The largest publicly traded music companies gained this week as investors digested the impacts of another increase in the Federal Reserve’s benchmark interest rate.

Billboard‘s Global Music Index rose 2.1% this week to 1,213.30 despite 11 of its 20 stocks being in negative territory. Shares of Universal Music Group, the most valuable component of the 20-stock Index, rose 6.7% to 22.82 euros ($24.58). K-pop company HYBE rose 4.5% to 187,500 won ($144.70), Warner Music Group improved 4.3% to $31.50, SiriusXM rose 3.6% to $3.77 and Spotify was up 1% to $128.30.

The Index’s greatest gainer was streaming company LiveOne, which climbed 13.1% to $1.12. On Tuesday, LiveOne said it is extending the record date for the previously announced spinoff of its PodcastOne subsidiary to April 7. “We expect the special dividend and trading of PodcastOne to begin in April,” said Robert Ellin, LiveOne CEO and chairman. The company also announced it gained 136,000 paid subscribers since Jan. 1, to more than 2 million monthly paying members, and plans to reach 2.75 million subscribers by the end of the year.

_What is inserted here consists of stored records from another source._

/-- A row's mask covers the opcode byte, the reserved bits and its must-be-zero fields (R78). -/
theorem Row.maskBits_eq (h : row ∈ rows) :
    row.maskBits = 0x000000FF#32 ||| reservedMask ||| mustBeZeroMask (opField row.matchBits) := by
  revert row; decide

theorem Row.matchBits_eq (h : row ∈ rows) : row.matchBits = (opField row.matchBits).setWidth 32 := by
  revert row; decide

theorem Row.eq_of_opcode (h : row ∈ rows) (h' : row' ∈ rows) (he : opField row.matchBits = opField row'.matchBits) :
    row = row' := by
  have hnodup : (rows.map (fun r => opField r.matchBits)).Nodup := by decide
  exact List.inj_on_of_nodup_map hnodup h h' he

theorem Row.opField_of_accepts (h : row ∈ rows) (ha : row.accepts w = true) : opField w = opField row.matchBits :=
  opField_of_masked (Row.accepts_iff_masked.1 ha) (Row.mask_opcode h)

/-- No word is accepted by two rows (R76). -/
theorem Row.eq_of_accepts (h : row ∈ rows) (h' : row' ∈ rows) (ha : row.accepts w = true) (ha' : row'.accepts w = true) :
    row = row' :=
  Row.eq_of_opcode h h' ((Row.opField_of_accepts h ha).symm.trans (Row.opField_of_accepts h' ha'))

/-- A row accepts the words of its opcode that have no reserved bit and no unused field set (R77, R78). -/
theorem Row.accepts_iff (h : row ∈ rows) :
    row.accepts w = true ↔ opField w = opField row.matchBits ∧ reservedBitSet w = false ∧ unusedFieldSet w = false := by
  have hres : row.maskBits &&& reservedMask = reservedMask ∧ row.matchBits &&& reservedMask = 0 := by
    revert row; decide
  have hun : row.maskBits &&& mustBeZeroMask (opField row.matchBits) = mustBeZeroMask (opField row.matchBits)
      ∧ row.matchBits &&& mustBeZeroMask (opField row.matchBits) = 0 := by
    revert row; decide
  simp only [reservedBitSet, unusedFieldSet, bne_eq_false_iff_eq]
  constructor
  · intro ha
    have hop := Row.opField_of_accepts h ha
    have hm := Row.accepts_iff_masked.1 ha
    rw [hop]
    exact ⟨rfl, and_eq_zero_of_masked hm hres.1 hres.2, and_eq_zero_of_masked hm hun.1 hun.2⟩
  · rintro ⟨hop, hr, hu⟩
    rw [hop] at hu
    rw [Row.accepts_iff_masked, Row.maskBits_eq h, BitVec.and_or_distrib_left, BitVec.and_or_distrib_left, hr, hu,
      and_opcodeByte, hop, ← Row.matchBits_eq h]
    simp

/-! ## Decoding -/

theorem decode_of_accepts (h : row ∈ rows) (ha : row.accepts w = true) : decode w = .ok (row.make w) := by
  have hfind : rows.find? (fun r => r.accepts w) = some row := by
    cases hf : rows.find? (fun r => r.accepts w) with
    | none => exact absurd ha (List.find?_eq_none.1 hf row h)
    | some r =>
      have hr := List.mem_of_find?_eq_some hf
      have har : r.accepts w = true := List.find?_some (p := fun r : Row => r.accepts w) hf
      rw [Row.eq_of_accepts hr h har ha]
  rw [decode, hfind]

theorem decode_eq_ok_iff {i : Instr} : decode w = .ok i ↔ ∃ row ∈ rows, row.accepts w = true ∧ row.make w = i := by
  constructor
  · intro h
    rw [decode] at h
    split at h
    · next r hf =>
      have ha : r.accepts w = true := List.find?_some (p := fun r : Row => r.accepts w) hf
      exact ⟨r, List.mem_of_find?_eq_some hf, ha, Except.ok.inj h⟩
    · cases h
  · rintro ⟨r, hr, ha, rfl⟩
    exact decode_of_accepts hr ha

theorem decode_error_iff : (∃ e, decode w = .error e) ↔ ∀ row ∈ rows, row.accepts w = false := by
  constructor
  · rintro ⟨e, he⟩ r hr
    by_contra ha
    rw [decode_of_accepts hr (by simpa using ha)] at he
    cases he
  · intro h
    have hf : rows.find? (fun r => r.accepts w) = none := List.find?_eq_none.2 fun r hr => by simp [h r hr]
    exact ⟨illegalReason w, by rw [decode, hf]⟩

end

theorem opcodeIllegal_iff (w : Word) : opcodeIllegal w = true ↔ opField w = 0 ∨ 8 ≤ (opField w).toNat := by
  simp [opcodeIllegal]

/-- The opcodes of the table are `0x01` to `0x07` (R74). -/
theorem exists_row_iff (w : Word) : (∃ row ∈ rows, opField w = opField row.matchBits) ↔ opcodeIllegal w = false := by
  have h : ∀ op : BitVec 8, (∃ row ∈ rows, op = opField row.matchBits) ↔ (op == 0 || decide (8 ≤ op.toNat)) = false := by
    decide
  exact h (opField w)

/-- The illegal words are those of the three grounds of R77. -/
theorem decode_error_iff_grounds (w : Word) :
    (∃ e, decode w = .error e) ↔ opcodeIllegal w = true ∨ reservedBitSet w = true ∨ unusedFieldSet w = true := by
  rw [decode_error_iff]
  constructor
  · intro h
    by_contra hn
    simp only [not_or, Bool.not_eq_true] at hn
    obtain ⟨ho, hr, hu⟩ := hn
    obtain ⟨row, hrow, hop⟩ := (exists_row_iff w).2 ho
    have ha := (Row.accepts_iff hrow).2 ⟨hop, hr, hu⟩
    rw [h row hrow] at ha
    cases ha
  · intro h row hrow
    by_contra ha
    obtain ⟨hop, hr, hu⟩ := (Row.accepts_iff hrow).1 (by simpa using ha)
    have ho := (exists_row_iff w).1 ⟨row, hrow, hop⟩
    simp [ho, hr, hu] at h

/-! ## The fields -/

section
variable (w : Word)

theorem opField_toNat : (opField w).toNat = w.toNat % 2 ^ 8 := by
  rw [opField, BitVec.extractLsb'_toNat, Nat.shiftRight_zero]

theorem rdField_val : (rdField w).val = w.toNat / 2 ^ 8 % 2 ^ 3 := by rw [← Nat.shiftRight_eq_div_pow]; rfl
theorem raField_val : (raField w).val = w.toNat / 2 ^ 12 % 2 ^ 3 := by rw [← Nat.shiftRight_eq_div_pow]; rfl
theorem rbField_val : (rbField w).val = w.toNat / 2 ^ 16 % 2 ^ 3 := by rw [← Nat.shiftRight_eq_div_pow]; rfl
theorem rmField_val : (rmField w).val = w.toNat / 2 ^ 20 % 2 ^ 3 := by rw [← Nat.shiftRight_eq_div_pow]; rfl

theorem immField_eq : immField w = w.toNat / 2 ^ 24 := by
  have hlt : w.toNat < 2 ^ 32 := w.isLt
  rw [immField, BitVec.extractLsb'_toNat, Nat.shiftRight_eq_div_pow]
  omega

end

/-! ## Fields under a mask -/

/-- A word is 0 under a mask when its bits there are. -/
theorem and_eq_zero_iff (w m : Word) :
    w &&& m = 0 ↔ ∀ k, k < 32 → m.getLsbD k = true → w.getLsbD k = false := by
  constructor
  · intro h k _ hk
    have hbit := congrArg (fun x => BitVec.getLsbD x k) h
    simpa [hk] using hbit
  · intro h
    apply BitVec.eq_of_getLsbD_eq
    intro k hk
    cases hm : m.getLsbD k with
    | false => simp [hm]
    | true => simp [hm, h k hk hm]

/-- A field is 0 exactly when its bits are masked to 0. -/
theorem extractLsb'_eq_zero_iff (w m : Word) (lo len : Nat) (hlen : lo + len ≤ 32)
    (hm : ∀ k, k < 32 → m.getLsbD k = decide (lo ≤ k ∧ k < lo + len)) : w.extractLsb' lo len = 0 ↔ w &&& m = 0 := by
  rw [and_eq_zero_iff]
  constructor
  · intro h k hk hmk
    rw [hm k hk, decide_eq_true_eq] at hmk
    have hbit := congrArg (fun x => BitVec.getLsbD x (k - lo)) h
    have hin : k - lo < len := by omega
    have hback : lo + (k - lo) = k := by omega
    simpa [hin, hback] using hbit
  · intro h
    apply BitVec.eq_of_getLsbD_eq
    intro j hj
    have hbit := h (lo + j) (by omega) (by rw [hm _ (by omega)]; simp [hj])
    simp [hbit]

section
variable (w : Word)

theorem rbField_eq_zero_iff : rbField w = 0 ↔ w &&& 0x00070000#32 = 0 := by
  rw [← extractLsb'_eq_zero_iff w _ 16 3 (by decide) (by decide)]
  exact BitVec.toFin_inj (y := 0#3)

theorem rmField_eq_zero_iff : rmField w = 0 ↔ w &&& 0x00700000#32 = 0 := by
  rw [← extractLsb'_eq_zero_iff w _ 20 3 (by decide) (by decide)]
  exact BitVec.toFin_inj (y := 0#3)

theorem immField_eq_zero_iff : immField w = 0 ↔ w &&& 0xFF000000#32 = 0 := by
  rw [← extractLsb'_eq_zero_iff w _ 24 8 (by decide) (by decide)]
  exact BitVec.toNat_inj (y := 0#8)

Broadcast radio company Audacy, a relatively small component of the Index, had the week’s biggest decline of 21.4%. On March 16, a B. Riley analyst cut the price target for Audacy shares from 50 cents to 10 cents. The stock closed at 11 cents per share on Friday and is down 52% year to date.

The U.S. Federal Reserve Bank raised its benchmark interest rate a quarter of a percentage point on Wednesday — from 4.75% to 5% — and suggested additional hikes may not be needed “to return inflation to 2% over time,” the Federal Open Market Committee said in a statement. That decision sent markets into negative territory on Wednesday: both the Dow Jones Industrial Average and Nasdaq composite fell 1.6% while the S&P 500 dropped 1.7%. But stocks rallied on Thursday and Friday. The Dow finished the week up 1.2% while the Nasdaq composite and S&P 500 rose 1.7% and 1.4%, respectively.